Алданов не обнаруживает «хвоста», хотя ему не нравится черноволосая, восточной внешности женщина, стоящая на автобусной остановке. Глядя в стекло, он просчитывает овал лица, антропологические особенности среза лба и приходит к выводу, что эта женщина с Северного или с Восточного Кавказа, но никак не из Средней Азии. Наука эта, давно уже не используемая Алдановым, засела в голову настолько прочно, что просчет срабатывает автоматически. А когда-то мучился, помнится, трижды пересдавая зачет по сравнительной антропологии. Бывшему автомеханику это давалось трудно – технарь всегда остается технарем...
Женщина несколько раз смотрит в спину Виктору Егоровичу. Причем смотрит не так, как смотрят простые зеваки. Взгляд задерживается на стариковской спине чуть дольше, чем это необходимо, и он спиной чувствует этот взгляд. Может, конечно, случайность, вызванная настороженностью... Как человек умный, Алданов хорошо представляет себе, до какого психоза, даже до паранойи может довести излишняя настороженность. Подозрительность пробуждает в организме цепную реакцию. Последствием этой реакции может стать любая из существующих «маний»... И сейчас он вполне допускает, что просто взгляд у женщины такой, как говорят, «сглазливый», с дурной энергетикой. Оттого и беспокойство. А может, и другое... Может... Следовательно, оставлять без внимания такой факт нельзя, хотя опасно на нем и зацикливаться.
Надо снова считать. Это просто.
Время... Позволяет ли время, прошедшее после расправы над бандитами в пригородном домике, вычислить, кто эту расправу произвел, и взять под контроль человека, совершившего сам акт? Поскольку машина, подвозившая Алданова, тряслась и грозилась развалиться на ходу, скорость женщина-водитель держала соответствующую. На хорошей дороге за городом не обгоняли их только пешеходы и слабосильные велосипедисты-мальчишки. А в городе вообще обгон проблематичен. Движение по улице напоминает медленный, в начальной стадии, ледоход на реке. Та же бессистемность, ограниченная руслом-улицей. Следовательно, кто-то мог приехать в загородный дом сразу после «прощания», произведенного гостем. Приехать на приличной машине. Этот кто-то мог знать, кого должны привезти погибшие. Сделал вывод, сел в машину и погнал в Москву. Более того... Этот «кто-то» по дороге позвонил кому следует, кто располагает необходимым для проведения ответной акции. И механизм ситуации заработал...
Возможен такой вариант?
Вполне возможен. И женщина на остановке – вариант наилучший. Контролирует подход с одной стороны. Кто-то, может быть, тоже женщина, контролирует другой подход. Женщину заподозришь в последнюю очередь...
* * *
Стоп-стоп-стоп... Но чтобы дожидаться его, чтобы пустить по следу соглядатаев, они должны иметь его фотографию!

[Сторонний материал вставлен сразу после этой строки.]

/-- Translation of one access (R271, R265). -/
def State.xl (s : State) (ctx va : Nat) (k : Acc) : Except Nat Xl :=
  match s.xlPlain ctx va k with
  | .error c => .error c
  | .ok x =>
    if x.isAp && k = .read then
      match s.aperture ctx va with
      | .ok a => .ok { x with ap := some a, via := s.apertureFar ctx va }
      | .error c => .error c
    else .ok x

/-! ### Uncorrectable sectors and links -/

/-- Whether the warm resets so far left a sector uncorrectable (R474): the latest left it as it was, zero, or
uncorrectable, and a write of all of it since replaces the codeword. DEDUCED, unsafe (log 61). -/
def lostSector (sec : Nat) : List (Nat × List Nat) → Bool
  | [] => false
  | r :: rs => !r.2.contains sec && match Config.free (r.1 + sec) % 3 with
    | 0 => lostSector sec rs
    | 1 => false
    | _ => true

/-- A sector whose codeword is uncorrectable: one known to be, or one that a warm reset left so (R474).
DEDUCED, unsafe (log 61). -/
def Mem.bad (m : Mem) (sec : Nat) : Bool := m.poison.contains sec || (sec < 2 ^ 34 && lostSector sec m.lost)

/-- Sectors written whole have new codewords (R454). -/
def Mem.heal (m : Mem) (secs : List Nat) : Mem :=
  { m with poison := m.poison.filter fun p => !secs.contains p,
           renewed := m.renewed.filter fun p => !secs.contains p,
           lost := match m.lost with
             | [] => []
             | r :: rs => (r.1, r.2 ++ secs.filter fun x => !r.2.contains x) :: rs }

/-- The uncorrectable codeword of a recoded block, one of its six (R454). -/
def Mem.badOfBlock (m : Mem) (blk : Nat) : Option Nat := (List.range 6).find? fun i => m.bad (8 * blk + i)

/-- The codeword because of which a byte of memory cannot be read, by its sector: that of the sector, or one of the
six of a recoded block (R454). PRESUMED, unsafe (log 6). -/
def Mem.badCodeword (m : Mem) (loc : Nat) : Option Nat :=
  if m.recoded.contains (loc / 256) then (m.badOfBlock (loc / 256)).map (8 * (loc / 256) + ·)
  else if m.bad (loc / 32) then some (loc / 32) else none

/-- Sectors have been written whole past L2: each replaces its codeword; those of a recoded block that cannot be read are
kept in mind until writes have covered all 256 bytes, since no request carries more than 128 (R451, R454).
DESIGN CHOICE, unsafe (log 120). -/
def Mem.renew (m : Mem) (secs : List Nat) : Mem :=
  secs.foldl (fun m x =>
    let block := (List.range 8).map (8 * (x / 8) + ·)
    let done := x :: m.renewed.filter (· ≠ x)
    if !m.recoded.contains (x / 8) then (if m.bad x then m.heal [x] else m)
    else if (m.badOfBlock (x / 8)).isNone then m
    else if block.all done.contains then m.heal block
    else { m with renewed := done }) m

/-- L2 holds the sector of a byte (R253): it has a byte of it that HBM lacks. A sector without one is taken as absent.
DESIGN CHOICE, unsafe (log 120). -/
def Mem.inL2 (m : Mem) (loc : Nat) : Bool := isHbm loc && m.unflushed.any fun u => u.1 / 32 == loc / 32

/-- The stack link or the Vetik Link to the home of a byte is down (R450, R467). -/
def State.linkDown (s : State) (loc : Nat) : Bool :=
  (isHbm loc && (s.reg (0x407 + 16 * stackOf loc)).getLsbD 1) || (isHost loc && (s.reg 0x543).getLsbD 3)

/-- Whether the sector that holds a byte cannot be read: L2 does not hold it, and its codeword, or one of those of its
recoded block, is uncorrectable (R454), or a link is down (R450, R467). PRESUMED, unsafe (log 6). -/
def State.badByte (s : State) (loc : Nat) : Bool :=
  !s.mem.inL2 loc && ((s.mem.badCodeword loc).isSome || s.linkDown loc)
def State.badBytes (s : State) (loc n : Nat) : Bool := (List.range n).any fun i => s.badByte (loc + i)
/-- The first byte of a range that cannot be read. -/
def State.firstBad (s : State) (loc n : Nat) : Nat := (((List.range n).map (loc + ·)).find? s.badByte).getD loc

/-- An uncorrectable codeword has been read: ARRAY_UE counts the event, and UE_ADDR holds its P (R454). -/
def State.logUe (s : State) (sec : Nat) : State :=
  let p := 32 * sec
  let k := 0x400 + 16 * stackOf p
  ((s.bump (k + 4)).setReg (k + 8) (BitVec.ofNat 32 p)).setReg (k + 9) (BitVec.ofNat 32 (p / 2 ^ 32))

/-- A read met a byte that cannot be read. A link that is down is not counted (R453). -/
def State.countUe (s : State) (loc : Nat) : State :=
  if isHbm loc && !s.linkDown loc then s.logUe ((s.mem.badCodeword loc).getD (loc / 32)) else s
/-- A word met such bytes: each codeword is one event. -/
def State.countUes (s : State) (locs : List Nat) : State :=
  ((locs.map fun l => 32 * (s.mem.badCodeword l).getD (l / 32)).eraseDups).foldl (fun s l => s.countUe l) s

А кто сказал, что у них нет такой мелочи, как фотография? Не видел, как снимали? Ну и что! Такие сомнения можно отослать в середину минувшего века. При современной технике с многократным увеличением съемку можно проводить с такого расстояния, что самый опытный разведчик не заметит этого. Здесь Алданов даже гордость свою не ломает, соглашаясь с собственной технологической беспомощностью. От фотографирования, как и от выстрела, невозможно защититься, если хотя бы иногда выходишь, чтобы глотнуть толику изгаженного городского воздуха.
Нет... Маловероятно... Если парни в самом деле обыкновенные бандиты, промышляющие квартирами одиноких стариков и старух, то они никак не ожидали встретить такой отпор. Они вообще не ожидали осложнений.
Стоп... Еще раз – стоп!
Любое дело обязано иметь какое-то образующее начало. Ведь кто-то же дал им наводку? Как-то они смогли выяснить, что он одинок, что не имеет детей или родственников, которые могут обеспокоиться его исчезновением и уж тем более заподозрить неладное в случае продажи квартиры. И этот кто-то должен хорошо знать Виктора Егоровича... Лучше знать, чем соседи, потому что с соседями он общается мало в силу своей законспирированности и, естественно, не рассказывал никому о своей биографии. Пусть бандиты и дураки, если судить по большому счету, но не настолько же, чтобы не уметь предвидеть возможные последствия. Без этого ни один бандит не пойдет на дело. Тюрьма никому не кажется блаженным раем...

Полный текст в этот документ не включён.